====== SOURCE MATERIAL
-- ==== Sys2Proof/Machine/Transmit.lean ====
section
/-! DEFINITION. The transmit side of a probe port (chapter 2): sources, scrambler, markers, lanes, and the near-end
loopbacks (R32, R34, R35, R46 to R49, R95). -/

namespace Sys2Proof.Machine

/-- A clause 49 idle block: type 0x1E, its eight characters 0 (R46, R52). -/
def idleBlock : Nat × Nat := (2, 0x1E)

/-- The payload of a marker (R35). -/
def markerWord (tag lane mseq : Nat) : Nat :=
  let x := 0x3C + lane % 16 * 2 ^ 8 + 0xF0 * 2 ^ 16 + tag % 256 * 2 ^ 24 + mseq % 2 ^ 16 * 2 ^ 32
  x + crc8 (((leBytes 8 x).drop 1).take 6) * 2 ^ 56

/-- What the source in effect gives a slot that no block of Runner's line takes (R46, R417): the transmit bus of the
bound island, whose blocks are open (log entry 19), or an idle block. -/
def State.sourceBlock (s : State) (p : Nat) : (Nat × Nat) × State :=
  if s.rd (Hid.txSrcNow p) == 2 && s.on (Reg.PRB_BIND_DELIV_EN p) && s.fabricLive (s.rd (Reg.PRB_BIND_ISLAND p)) then
    let v := s.fresh
    (if bit v.1 66 then (bits v.1 65 64, v.1 % 2 ^ 64) else idleBlock, v.2)
  else (idleBlock, s)

/-- The block that stands in slot `j` of the next row, before the scrambler (R46, R95, R102). -/
def State.slotBlock (s : State) (p j : Nat) : (Nat × Nat) × State :=
  match Tab.getD s.txLine p [] with
  | b :: r =>
    if b.pos ≤ s.txPos p + 66 * j then ((b.hdr, b.payload), { s with txLine := Tab.set s.txLine p [] r }) else s.sourceBlock p
  | [] => s.sourceBlock p

/-- The block of logical lane `j` in the next row, as it is serialised: a marker past the scrambler, or a scrambled block
(R32, R34). Lanes from WIDTH on carry markers and idle blocks: DESIGN CHOICE, log entry 81. -/
def State.laneOut (s : State) (p j : Nat) : (Nat × Nat) × State :=
  if s.rd (Hid.txRows p) % 16384 = 0 then
    ((2, markerWord (s.rd (Reg.PRB_TX_CFG_PORT_TAG p)) j (s.rd (Hid.txMseq p))), s)
  else
    let b := if j < s.rd (Reg.PRB_CTRL_WIDTH p) then s.slotBlock p j else (idleBlock, s)
    let y := scramble (b.2.rd (Hid.scr p j)) b.1.2
    ((b.1.1, y.1), b.2.wr (Hid.scr p j) y.2)

/-- The physical lane of a logical transmit lane (R47). -/
def State.txPhys (s : State) (p j : Nat) : Nat := if s.on (Reg.PRB_TX_CFG_TX_REVERSE p) then 15 - j else j

/-- A block at the output of a physical lane (R47). -/
def State.txAtPin (s : State) (p k : Nat) (b : Nat × Nat) : Nat × Nat × Nat := (k, takenAs (s.on (Reg.PRB_LN_CTRL_TX_INV p k)) b.1 b.2)

/-- The blocks of some logical lanes, in order. -/
def State.rowOut (s : State) (p : Nat) : List Nat → List (Nat × Nat × Nat) × State
  | [] => ([], s)
  | j :: r =>
    let b := s.laneOut p j
    let t := b.2.rowOut p r
    ((j, b.1) :: t.1, t.2)

/-- A block of the port's own stream reaches the receiver of its physical lane in NES, from the serialiser's output, or in
NEP, before it (R48, R49). A marker of row `n` arrives with no skew in NEP, and with an open one of at most 8 UI in NES. -/
def State.loopIn (s : State) (p n : Nat) (x : Nat × Nat × Nat) : State :=
  let k := s.txPhys p x.1
  if s.rd (Reg.PRB_CTRL_LOOP p) = 1 then
    let b := takenAs (s.on (Reg.PRB_LN_CTRL_TX_INV p k)) x.2.1 x.2.2
    if n % 16384 = 0 then
      let v := s.fresh
      v.2.markerIn p k b.1 b.2 (66 * n + v.1 % 9)
    else s.blockIn p k b.1 b.2
  else if s.rd (Reg.PRB_CTRL_LOOP p) = 2 then
    if n % 16384 = 0 then s.markerIn p k x.2.1 x.2.2 (66 * n) else s.blockIn p k x.2.1 x.2.2
  else s

/-- The port sends a row: one block on every lane (R34, R46 to R49). In a marker row a TX_SRC that waits takes effect. -/
def State.sendRow (s : State) (p : Nat) : State :=
  let n := s.rd (Hid.txRows p)
  let s1 := if n % 16384 = 0 then s.txSrcApply p else s
  let r := s1.rowOut p lanes
  let s2 := (r.2.add (Hid.txRows p) 1).wrIf (n % 16384 == 0) (Hid.txMseq p) (s.rd (Hid.txMseq p) + 1)
  let out := (r.1.map (fun x => s2.txAtPin p (s2.txPhys p x.1) x.2)).filter (fun y => s2.txDrives p y.1)
  let s3 := if out.isEmpty then s2 else s2.emit (.txRow p out)
  State.each r.1 (fun x t => t.loopIn p n x) s3

/-- A nanosecond of a port that sends its own stream: a row goes out whenever 66 UI have passed (R29, R34). -/
def State.txTick (s : State) (p : Nat) : State :=
  if !s.sendsMarkers p then s
  else
    let acc := s.rd (Hid.txAcc p) + 4 * (s.uiRate p).1
    if acc < 66 * (s.uiRate p).2 then s.wr (Hid.txAcc p) acc
    else (s.wr (Hid.txAcc p) (acc - 66 * (s.uiRate p).2)).sendRow p

/-- What time brings a port: a loss that waits is declared, its stream goes on, and its channel writes back templates whose
write was held (R44, R100). -/
def State.portTick (s : State) (p : Nat) : State := ((s.lossSettle p).txTick p).tplRetry p

end Sys2Proof.Machine
end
============
TASK REQUIREMENTS: Across the entries above, work out how many lines hold "sourceBlock". The answer is that number alone.

ANSWER SPACE: 3